-- Exercise requirements --
Within the records, which lines hold the string "true"? Report each one by copying it.

-- Source material --
+ + + +

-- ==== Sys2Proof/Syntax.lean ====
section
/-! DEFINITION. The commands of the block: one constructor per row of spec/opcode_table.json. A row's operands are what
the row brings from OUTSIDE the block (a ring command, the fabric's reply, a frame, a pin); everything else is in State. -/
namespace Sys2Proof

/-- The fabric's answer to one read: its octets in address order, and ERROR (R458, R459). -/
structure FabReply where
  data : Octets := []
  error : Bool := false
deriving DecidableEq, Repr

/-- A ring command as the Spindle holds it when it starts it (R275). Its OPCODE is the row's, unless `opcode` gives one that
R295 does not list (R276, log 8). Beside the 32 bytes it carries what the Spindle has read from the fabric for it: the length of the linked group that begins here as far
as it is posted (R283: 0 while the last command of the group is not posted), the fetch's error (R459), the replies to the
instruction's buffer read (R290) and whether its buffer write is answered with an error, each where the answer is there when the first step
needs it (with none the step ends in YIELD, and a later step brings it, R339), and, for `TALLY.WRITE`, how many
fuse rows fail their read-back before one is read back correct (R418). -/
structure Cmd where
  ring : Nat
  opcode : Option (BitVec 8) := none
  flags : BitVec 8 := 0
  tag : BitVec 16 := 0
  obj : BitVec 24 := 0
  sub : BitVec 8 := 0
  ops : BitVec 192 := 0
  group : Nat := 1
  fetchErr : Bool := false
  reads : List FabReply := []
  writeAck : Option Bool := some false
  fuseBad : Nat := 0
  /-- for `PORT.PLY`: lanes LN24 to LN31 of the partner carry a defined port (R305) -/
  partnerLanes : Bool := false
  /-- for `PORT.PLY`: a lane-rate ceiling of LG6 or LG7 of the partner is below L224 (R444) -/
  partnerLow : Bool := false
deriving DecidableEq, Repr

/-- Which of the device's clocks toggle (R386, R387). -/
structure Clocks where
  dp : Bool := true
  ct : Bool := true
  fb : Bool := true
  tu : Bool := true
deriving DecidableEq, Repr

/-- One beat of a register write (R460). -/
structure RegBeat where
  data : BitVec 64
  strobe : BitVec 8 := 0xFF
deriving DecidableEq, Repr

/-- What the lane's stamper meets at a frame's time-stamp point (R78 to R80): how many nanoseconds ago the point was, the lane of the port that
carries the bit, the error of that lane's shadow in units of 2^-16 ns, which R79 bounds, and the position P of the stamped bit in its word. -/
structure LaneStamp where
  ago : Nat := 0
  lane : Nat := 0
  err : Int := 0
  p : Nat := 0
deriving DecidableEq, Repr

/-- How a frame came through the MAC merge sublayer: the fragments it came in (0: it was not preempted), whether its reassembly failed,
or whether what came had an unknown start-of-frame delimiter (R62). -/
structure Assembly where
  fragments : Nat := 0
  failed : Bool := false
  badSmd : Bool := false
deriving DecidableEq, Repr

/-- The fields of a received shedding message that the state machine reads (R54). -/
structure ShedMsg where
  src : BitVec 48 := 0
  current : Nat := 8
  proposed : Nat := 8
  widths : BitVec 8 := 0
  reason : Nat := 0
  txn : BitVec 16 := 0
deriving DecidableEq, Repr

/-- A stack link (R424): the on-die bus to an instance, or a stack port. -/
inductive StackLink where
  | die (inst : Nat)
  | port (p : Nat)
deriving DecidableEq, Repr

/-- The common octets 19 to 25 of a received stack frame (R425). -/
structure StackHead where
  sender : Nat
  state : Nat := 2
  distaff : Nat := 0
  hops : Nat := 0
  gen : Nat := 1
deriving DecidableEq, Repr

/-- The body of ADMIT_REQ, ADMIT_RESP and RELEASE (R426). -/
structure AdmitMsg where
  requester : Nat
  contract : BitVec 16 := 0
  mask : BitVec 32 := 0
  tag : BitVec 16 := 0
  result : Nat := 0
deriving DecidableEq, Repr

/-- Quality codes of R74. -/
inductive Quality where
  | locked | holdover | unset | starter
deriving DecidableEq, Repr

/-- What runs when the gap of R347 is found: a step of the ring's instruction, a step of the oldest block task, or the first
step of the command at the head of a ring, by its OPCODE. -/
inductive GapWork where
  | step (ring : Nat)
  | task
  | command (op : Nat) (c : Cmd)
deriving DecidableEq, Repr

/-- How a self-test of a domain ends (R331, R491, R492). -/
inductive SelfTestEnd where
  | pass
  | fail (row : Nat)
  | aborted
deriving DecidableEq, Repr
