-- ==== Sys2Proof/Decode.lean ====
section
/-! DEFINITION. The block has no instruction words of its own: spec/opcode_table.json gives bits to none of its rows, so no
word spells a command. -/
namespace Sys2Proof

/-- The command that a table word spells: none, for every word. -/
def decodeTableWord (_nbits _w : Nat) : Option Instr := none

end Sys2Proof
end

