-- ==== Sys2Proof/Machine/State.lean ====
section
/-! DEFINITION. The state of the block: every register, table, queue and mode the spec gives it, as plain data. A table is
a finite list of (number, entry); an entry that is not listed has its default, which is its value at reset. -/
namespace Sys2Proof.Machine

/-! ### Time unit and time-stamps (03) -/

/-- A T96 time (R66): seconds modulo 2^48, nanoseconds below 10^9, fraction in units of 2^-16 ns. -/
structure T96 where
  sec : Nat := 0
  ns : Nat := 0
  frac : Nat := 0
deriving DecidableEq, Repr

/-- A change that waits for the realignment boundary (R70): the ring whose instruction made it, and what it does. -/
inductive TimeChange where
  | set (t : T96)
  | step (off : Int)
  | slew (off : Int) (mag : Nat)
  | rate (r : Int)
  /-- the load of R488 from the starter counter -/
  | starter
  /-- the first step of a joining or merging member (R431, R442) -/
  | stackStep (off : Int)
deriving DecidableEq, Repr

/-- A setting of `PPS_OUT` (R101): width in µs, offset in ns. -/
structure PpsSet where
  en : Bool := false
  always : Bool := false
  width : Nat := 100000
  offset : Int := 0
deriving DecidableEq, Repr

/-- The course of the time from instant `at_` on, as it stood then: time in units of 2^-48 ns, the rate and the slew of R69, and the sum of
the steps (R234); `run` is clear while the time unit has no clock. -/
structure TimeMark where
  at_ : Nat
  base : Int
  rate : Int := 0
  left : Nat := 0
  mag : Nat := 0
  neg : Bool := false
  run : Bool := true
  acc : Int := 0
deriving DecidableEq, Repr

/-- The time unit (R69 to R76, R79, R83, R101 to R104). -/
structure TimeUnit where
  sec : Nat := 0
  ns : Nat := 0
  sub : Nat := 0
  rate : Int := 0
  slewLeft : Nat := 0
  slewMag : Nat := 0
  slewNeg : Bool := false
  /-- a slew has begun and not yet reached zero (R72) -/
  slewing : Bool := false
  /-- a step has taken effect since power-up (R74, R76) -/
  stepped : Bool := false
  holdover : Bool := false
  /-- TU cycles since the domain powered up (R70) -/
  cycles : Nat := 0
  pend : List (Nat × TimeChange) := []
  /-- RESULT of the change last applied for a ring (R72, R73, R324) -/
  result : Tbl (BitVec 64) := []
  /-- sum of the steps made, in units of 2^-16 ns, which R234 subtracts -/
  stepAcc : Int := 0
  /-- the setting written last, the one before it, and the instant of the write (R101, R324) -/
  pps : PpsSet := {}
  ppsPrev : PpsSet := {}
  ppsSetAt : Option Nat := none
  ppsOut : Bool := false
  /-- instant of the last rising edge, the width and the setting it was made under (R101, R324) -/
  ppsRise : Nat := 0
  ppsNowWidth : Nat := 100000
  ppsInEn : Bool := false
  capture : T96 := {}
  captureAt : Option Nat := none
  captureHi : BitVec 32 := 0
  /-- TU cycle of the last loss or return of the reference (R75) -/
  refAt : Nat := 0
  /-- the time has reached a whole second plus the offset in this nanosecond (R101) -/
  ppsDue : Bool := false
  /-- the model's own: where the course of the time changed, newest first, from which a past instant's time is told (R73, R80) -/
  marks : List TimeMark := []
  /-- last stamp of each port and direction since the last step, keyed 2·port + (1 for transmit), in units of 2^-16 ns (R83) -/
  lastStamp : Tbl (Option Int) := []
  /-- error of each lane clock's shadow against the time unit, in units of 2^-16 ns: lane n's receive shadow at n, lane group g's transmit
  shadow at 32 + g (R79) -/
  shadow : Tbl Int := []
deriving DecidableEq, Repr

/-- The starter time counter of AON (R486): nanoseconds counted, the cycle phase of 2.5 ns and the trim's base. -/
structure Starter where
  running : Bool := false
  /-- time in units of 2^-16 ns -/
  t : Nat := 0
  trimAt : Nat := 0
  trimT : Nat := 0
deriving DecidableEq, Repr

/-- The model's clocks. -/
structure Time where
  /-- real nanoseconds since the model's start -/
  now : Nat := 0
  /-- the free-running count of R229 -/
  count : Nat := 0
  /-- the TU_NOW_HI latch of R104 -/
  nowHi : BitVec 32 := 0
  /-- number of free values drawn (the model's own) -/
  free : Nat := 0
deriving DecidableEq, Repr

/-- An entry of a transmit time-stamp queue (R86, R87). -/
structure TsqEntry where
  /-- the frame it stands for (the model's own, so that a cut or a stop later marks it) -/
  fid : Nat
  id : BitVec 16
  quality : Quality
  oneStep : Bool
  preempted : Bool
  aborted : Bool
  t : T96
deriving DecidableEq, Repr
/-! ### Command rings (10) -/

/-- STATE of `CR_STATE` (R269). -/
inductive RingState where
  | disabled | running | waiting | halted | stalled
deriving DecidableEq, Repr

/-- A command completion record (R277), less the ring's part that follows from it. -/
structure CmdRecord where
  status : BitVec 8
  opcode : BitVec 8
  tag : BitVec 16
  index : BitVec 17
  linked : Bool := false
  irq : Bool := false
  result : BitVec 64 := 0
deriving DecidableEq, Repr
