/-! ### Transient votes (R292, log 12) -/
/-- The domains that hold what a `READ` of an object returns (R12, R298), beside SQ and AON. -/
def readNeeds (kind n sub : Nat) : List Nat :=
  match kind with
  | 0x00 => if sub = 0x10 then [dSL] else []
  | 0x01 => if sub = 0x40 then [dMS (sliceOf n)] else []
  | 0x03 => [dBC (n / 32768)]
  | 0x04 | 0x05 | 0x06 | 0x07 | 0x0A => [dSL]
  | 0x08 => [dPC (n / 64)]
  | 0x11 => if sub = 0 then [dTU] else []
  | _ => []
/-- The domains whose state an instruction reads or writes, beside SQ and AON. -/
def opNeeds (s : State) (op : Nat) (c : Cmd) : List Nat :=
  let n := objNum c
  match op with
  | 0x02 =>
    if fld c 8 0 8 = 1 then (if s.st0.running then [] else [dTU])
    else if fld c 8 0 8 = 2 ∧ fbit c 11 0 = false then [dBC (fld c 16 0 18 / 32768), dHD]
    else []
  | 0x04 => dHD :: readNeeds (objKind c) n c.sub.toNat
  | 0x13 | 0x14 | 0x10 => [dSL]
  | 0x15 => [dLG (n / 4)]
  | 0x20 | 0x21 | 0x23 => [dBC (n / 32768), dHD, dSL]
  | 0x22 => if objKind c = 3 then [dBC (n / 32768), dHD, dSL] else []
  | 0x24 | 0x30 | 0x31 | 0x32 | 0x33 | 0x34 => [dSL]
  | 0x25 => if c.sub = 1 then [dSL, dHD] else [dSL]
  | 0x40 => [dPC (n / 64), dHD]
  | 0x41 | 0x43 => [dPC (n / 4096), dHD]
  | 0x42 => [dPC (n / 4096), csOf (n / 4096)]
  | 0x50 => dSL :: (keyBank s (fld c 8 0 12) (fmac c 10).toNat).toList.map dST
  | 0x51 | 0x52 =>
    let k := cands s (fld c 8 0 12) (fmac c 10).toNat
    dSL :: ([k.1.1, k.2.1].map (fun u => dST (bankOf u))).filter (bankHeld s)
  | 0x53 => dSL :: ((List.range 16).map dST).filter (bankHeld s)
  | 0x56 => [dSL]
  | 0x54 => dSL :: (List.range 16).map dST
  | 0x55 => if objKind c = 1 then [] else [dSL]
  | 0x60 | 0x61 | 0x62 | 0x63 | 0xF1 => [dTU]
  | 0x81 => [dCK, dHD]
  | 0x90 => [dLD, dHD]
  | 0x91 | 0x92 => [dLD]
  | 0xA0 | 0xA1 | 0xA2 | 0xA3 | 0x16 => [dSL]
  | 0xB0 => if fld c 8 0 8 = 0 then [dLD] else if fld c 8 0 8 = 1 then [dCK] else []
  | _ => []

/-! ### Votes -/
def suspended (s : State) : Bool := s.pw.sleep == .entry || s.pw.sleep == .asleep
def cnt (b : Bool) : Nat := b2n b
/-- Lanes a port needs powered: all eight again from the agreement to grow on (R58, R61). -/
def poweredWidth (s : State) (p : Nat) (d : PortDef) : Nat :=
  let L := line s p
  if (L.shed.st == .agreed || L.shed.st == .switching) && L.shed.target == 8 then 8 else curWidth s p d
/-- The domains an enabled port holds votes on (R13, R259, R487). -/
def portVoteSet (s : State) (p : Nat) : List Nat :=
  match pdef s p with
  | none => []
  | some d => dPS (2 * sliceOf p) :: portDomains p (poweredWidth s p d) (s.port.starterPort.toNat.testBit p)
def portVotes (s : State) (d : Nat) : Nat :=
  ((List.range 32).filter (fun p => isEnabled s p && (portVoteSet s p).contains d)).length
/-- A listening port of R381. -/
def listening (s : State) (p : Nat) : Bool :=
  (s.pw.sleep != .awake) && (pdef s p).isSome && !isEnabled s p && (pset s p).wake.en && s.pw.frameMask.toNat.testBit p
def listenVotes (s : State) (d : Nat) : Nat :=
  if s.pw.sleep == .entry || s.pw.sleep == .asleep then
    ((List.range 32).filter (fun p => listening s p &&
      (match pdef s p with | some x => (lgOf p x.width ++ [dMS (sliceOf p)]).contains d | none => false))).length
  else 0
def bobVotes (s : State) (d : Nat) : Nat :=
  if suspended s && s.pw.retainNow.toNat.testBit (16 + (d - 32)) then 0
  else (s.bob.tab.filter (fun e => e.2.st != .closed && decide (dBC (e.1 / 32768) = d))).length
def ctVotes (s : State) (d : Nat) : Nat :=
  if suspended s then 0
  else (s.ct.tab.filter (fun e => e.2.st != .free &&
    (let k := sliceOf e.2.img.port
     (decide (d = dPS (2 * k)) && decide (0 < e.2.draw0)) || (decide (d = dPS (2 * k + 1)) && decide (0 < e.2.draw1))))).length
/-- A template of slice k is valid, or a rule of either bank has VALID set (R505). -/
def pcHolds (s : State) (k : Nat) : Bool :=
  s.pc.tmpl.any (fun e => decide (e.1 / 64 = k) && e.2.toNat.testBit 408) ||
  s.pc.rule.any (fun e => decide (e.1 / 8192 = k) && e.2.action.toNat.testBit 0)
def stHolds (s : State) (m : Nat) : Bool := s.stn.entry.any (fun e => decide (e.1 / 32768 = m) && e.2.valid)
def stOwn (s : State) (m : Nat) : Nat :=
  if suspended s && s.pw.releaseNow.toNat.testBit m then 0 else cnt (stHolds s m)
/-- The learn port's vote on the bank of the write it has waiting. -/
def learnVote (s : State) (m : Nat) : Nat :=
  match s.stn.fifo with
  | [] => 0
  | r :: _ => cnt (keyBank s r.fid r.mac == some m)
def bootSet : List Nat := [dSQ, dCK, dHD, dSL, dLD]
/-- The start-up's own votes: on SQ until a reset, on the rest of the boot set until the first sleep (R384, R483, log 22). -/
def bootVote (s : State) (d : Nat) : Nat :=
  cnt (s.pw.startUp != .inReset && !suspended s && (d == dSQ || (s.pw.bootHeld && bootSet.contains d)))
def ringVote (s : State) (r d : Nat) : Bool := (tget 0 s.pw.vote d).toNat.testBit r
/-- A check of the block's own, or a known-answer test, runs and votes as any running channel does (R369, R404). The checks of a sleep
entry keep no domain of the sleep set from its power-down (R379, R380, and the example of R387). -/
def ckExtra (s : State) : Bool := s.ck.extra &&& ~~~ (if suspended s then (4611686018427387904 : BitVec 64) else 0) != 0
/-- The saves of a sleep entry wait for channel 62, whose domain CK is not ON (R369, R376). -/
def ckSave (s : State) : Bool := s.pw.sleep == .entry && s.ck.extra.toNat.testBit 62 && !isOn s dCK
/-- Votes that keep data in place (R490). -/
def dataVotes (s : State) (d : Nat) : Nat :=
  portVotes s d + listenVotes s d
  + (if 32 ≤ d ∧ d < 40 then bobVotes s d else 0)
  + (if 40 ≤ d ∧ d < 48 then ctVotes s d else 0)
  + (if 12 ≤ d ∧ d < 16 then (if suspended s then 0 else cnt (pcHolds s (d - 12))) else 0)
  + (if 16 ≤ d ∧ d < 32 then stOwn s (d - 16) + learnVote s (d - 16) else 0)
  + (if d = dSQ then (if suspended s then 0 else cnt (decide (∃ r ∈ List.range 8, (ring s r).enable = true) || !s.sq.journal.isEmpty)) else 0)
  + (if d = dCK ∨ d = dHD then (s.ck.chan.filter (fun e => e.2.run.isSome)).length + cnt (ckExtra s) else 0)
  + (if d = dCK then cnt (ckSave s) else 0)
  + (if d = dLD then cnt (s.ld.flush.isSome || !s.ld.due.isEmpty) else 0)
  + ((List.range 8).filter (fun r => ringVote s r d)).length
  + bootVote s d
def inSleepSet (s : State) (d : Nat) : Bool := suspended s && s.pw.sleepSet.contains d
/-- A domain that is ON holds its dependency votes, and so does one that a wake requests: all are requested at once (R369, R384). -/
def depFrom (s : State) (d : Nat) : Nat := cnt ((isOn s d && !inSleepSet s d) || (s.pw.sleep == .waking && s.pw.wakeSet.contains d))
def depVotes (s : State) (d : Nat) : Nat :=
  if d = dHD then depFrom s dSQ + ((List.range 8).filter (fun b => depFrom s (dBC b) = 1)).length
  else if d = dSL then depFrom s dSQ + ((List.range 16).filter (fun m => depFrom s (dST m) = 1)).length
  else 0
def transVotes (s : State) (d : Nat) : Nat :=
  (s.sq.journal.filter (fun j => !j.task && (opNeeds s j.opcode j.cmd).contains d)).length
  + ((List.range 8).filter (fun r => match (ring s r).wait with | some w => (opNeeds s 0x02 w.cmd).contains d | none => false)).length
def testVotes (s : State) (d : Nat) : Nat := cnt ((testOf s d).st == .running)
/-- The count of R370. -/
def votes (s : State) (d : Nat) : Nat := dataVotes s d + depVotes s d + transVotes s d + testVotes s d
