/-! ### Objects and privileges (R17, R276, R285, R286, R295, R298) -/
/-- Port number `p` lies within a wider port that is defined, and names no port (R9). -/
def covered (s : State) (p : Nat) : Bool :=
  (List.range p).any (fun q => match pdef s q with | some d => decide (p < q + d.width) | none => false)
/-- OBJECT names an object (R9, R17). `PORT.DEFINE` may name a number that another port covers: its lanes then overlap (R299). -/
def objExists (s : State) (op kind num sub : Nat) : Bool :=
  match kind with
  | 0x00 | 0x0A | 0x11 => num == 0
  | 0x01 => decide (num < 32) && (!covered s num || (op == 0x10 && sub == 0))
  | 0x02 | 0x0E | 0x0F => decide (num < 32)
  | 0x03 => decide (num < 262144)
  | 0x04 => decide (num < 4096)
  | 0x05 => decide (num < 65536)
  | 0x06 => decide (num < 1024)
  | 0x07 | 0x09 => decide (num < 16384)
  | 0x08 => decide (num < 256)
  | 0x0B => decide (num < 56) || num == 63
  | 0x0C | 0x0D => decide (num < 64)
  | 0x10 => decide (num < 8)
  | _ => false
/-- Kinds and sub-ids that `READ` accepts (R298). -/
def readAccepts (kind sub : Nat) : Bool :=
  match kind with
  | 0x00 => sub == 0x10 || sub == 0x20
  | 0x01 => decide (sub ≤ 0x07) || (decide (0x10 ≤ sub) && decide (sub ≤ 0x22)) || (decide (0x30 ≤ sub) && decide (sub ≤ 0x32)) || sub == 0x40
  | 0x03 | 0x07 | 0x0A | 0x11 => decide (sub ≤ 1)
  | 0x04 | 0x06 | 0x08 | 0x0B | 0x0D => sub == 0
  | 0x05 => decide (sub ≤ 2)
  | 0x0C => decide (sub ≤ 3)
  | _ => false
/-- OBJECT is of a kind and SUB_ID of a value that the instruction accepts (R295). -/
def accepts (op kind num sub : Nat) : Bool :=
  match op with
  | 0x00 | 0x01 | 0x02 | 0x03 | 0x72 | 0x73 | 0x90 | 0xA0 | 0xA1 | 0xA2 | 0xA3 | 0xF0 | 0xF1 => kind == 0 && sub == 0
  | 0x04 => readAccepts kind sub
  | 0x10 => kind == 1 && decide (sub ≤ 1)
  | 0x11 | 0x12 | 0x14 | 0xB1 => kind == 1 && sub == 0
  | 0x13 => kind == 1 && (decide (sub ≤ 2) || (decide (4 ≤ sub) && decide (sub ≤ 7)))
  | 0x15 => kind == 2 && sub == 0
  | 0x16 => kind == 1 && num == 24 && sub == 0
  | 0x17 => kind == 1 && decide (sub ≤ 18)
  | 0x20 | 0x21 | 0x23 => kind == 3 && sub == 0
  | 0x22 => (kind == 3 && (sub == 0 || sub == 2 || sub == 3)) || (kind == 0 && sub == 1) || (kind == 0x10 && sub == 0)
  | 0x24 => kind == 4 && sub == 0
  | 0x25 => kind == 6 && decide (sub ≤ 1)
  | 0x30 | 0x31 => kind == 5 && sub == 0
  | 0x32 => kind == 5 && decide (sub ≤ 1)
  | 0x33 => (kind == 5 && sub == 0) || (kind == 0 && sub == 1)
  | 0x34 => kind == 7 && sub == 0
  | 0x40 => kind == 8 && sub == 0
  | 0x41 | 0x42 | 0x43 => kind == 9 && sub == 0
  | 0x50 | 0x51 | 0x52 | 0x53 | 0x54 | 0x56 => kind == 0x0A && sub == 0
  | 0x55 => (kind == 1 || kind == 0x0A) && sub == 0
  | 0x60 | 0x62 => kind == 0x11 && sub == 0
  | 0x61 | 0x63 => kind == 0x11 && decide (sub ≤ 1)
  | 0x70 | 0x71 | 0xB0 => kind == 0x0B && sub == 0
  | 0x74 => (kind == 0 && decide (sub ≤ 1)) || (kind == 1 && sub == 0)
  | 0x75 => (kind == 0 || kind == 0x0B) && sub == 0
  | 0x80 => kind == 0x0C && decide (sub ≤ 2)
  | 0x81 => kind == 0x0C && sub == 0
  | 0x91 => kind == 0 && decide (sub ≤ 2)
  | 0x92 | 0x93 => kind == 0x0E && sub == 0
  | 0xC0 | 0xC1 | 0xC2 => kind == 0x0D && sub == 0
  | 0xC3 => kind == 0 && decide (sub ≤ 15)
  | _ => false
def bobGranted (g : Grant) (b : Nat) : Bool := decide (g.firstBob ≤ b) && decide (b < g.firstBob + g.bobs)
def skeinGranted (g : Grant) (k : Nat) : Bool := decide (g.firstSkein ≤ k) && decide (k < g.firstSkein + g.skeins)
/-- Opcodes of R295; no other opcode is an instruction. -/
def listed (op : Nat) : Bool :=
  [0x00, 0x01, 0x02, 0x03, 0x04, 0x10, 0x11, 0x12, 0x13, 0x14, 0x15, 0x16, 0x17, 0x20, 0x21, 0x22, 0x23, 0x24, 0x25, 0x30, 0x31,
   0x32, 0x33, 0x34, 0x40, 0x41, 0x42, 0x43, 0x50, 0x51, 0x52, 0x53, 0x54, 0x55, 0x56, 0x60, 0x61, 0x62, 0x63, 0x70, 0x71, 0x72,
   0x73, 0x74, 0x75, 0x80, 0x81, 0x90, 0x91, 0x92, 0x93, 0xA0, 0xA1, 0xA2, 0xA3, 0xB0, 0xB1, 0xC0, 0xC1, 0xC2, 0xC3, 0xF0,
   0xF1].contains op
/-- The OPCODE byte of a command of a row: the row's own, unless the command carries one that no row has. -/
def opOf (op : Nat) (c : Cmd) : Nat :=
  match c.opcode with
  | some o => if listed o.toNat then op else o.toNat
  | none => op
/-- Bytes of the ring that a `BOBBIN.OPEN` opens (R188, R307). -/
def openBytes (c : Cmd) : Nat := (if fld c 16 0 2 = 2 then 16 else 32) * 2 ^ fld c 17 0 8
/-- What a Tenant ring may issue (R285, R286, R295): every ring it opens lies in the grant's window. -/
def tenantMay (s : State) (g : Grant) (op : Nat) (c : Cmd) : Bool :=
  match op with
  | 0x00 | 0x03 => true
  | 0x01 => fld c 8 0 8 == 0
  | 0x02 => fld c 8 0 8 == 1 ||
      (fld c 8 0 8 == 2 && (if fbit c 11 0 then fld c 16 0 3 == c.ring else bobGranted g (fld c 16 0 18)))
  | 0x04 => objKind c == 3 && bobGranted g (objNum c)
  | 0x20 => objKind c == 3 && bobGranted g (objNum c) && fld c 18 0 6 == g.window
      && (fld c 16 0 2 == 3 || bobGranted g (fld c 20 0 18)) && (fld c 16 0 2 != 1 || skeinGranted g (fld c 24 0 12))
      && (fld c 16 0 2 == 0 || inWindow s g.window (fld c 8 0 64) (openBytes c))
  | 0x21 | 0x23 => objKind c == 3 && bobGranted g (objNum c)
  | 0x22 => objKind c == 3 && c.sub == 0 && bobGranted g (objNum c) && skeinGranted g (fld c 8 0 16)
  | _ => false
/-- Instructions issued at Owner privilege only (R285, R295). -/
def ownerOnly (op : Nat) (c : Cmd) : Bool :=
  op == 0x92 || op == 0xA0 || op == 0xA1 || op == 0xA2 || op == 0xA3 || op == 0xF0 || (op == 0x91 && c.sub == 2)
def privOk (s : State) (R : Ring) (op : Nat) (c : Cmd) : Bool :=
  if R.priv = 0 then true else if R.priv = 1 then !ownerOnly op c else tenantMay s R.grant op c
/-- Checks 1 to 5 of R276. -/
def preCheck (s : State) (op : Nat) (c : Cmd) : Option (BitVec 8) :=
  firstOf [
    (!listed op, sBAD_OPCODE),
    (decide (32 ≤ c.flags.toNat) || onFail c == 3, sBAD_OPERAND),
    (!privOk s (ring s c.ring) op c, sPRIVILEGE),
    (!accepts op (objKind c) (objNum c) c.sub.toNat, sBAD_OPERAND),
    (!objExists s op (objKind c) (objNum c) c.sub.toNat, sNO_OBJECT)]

+ + + +

-- Response to this task --
  dp : Bool := true
  ct : Bool := true
  fb : Bool := true
  tu : Bool := true
  run : Bool := true
  + (if d = dSQ then (if suspended s then 0 else cnt (decide (∃ r ∈ List.range 8, (ring s r).enable = true) || !s.sq.journal.isEmpty)) else 0)
  | 0x00 | 0x03 => true
  if R.priv = 0 then true else if R.priv = 1 then !ownerOnly op c else tenantMay s R.grant op c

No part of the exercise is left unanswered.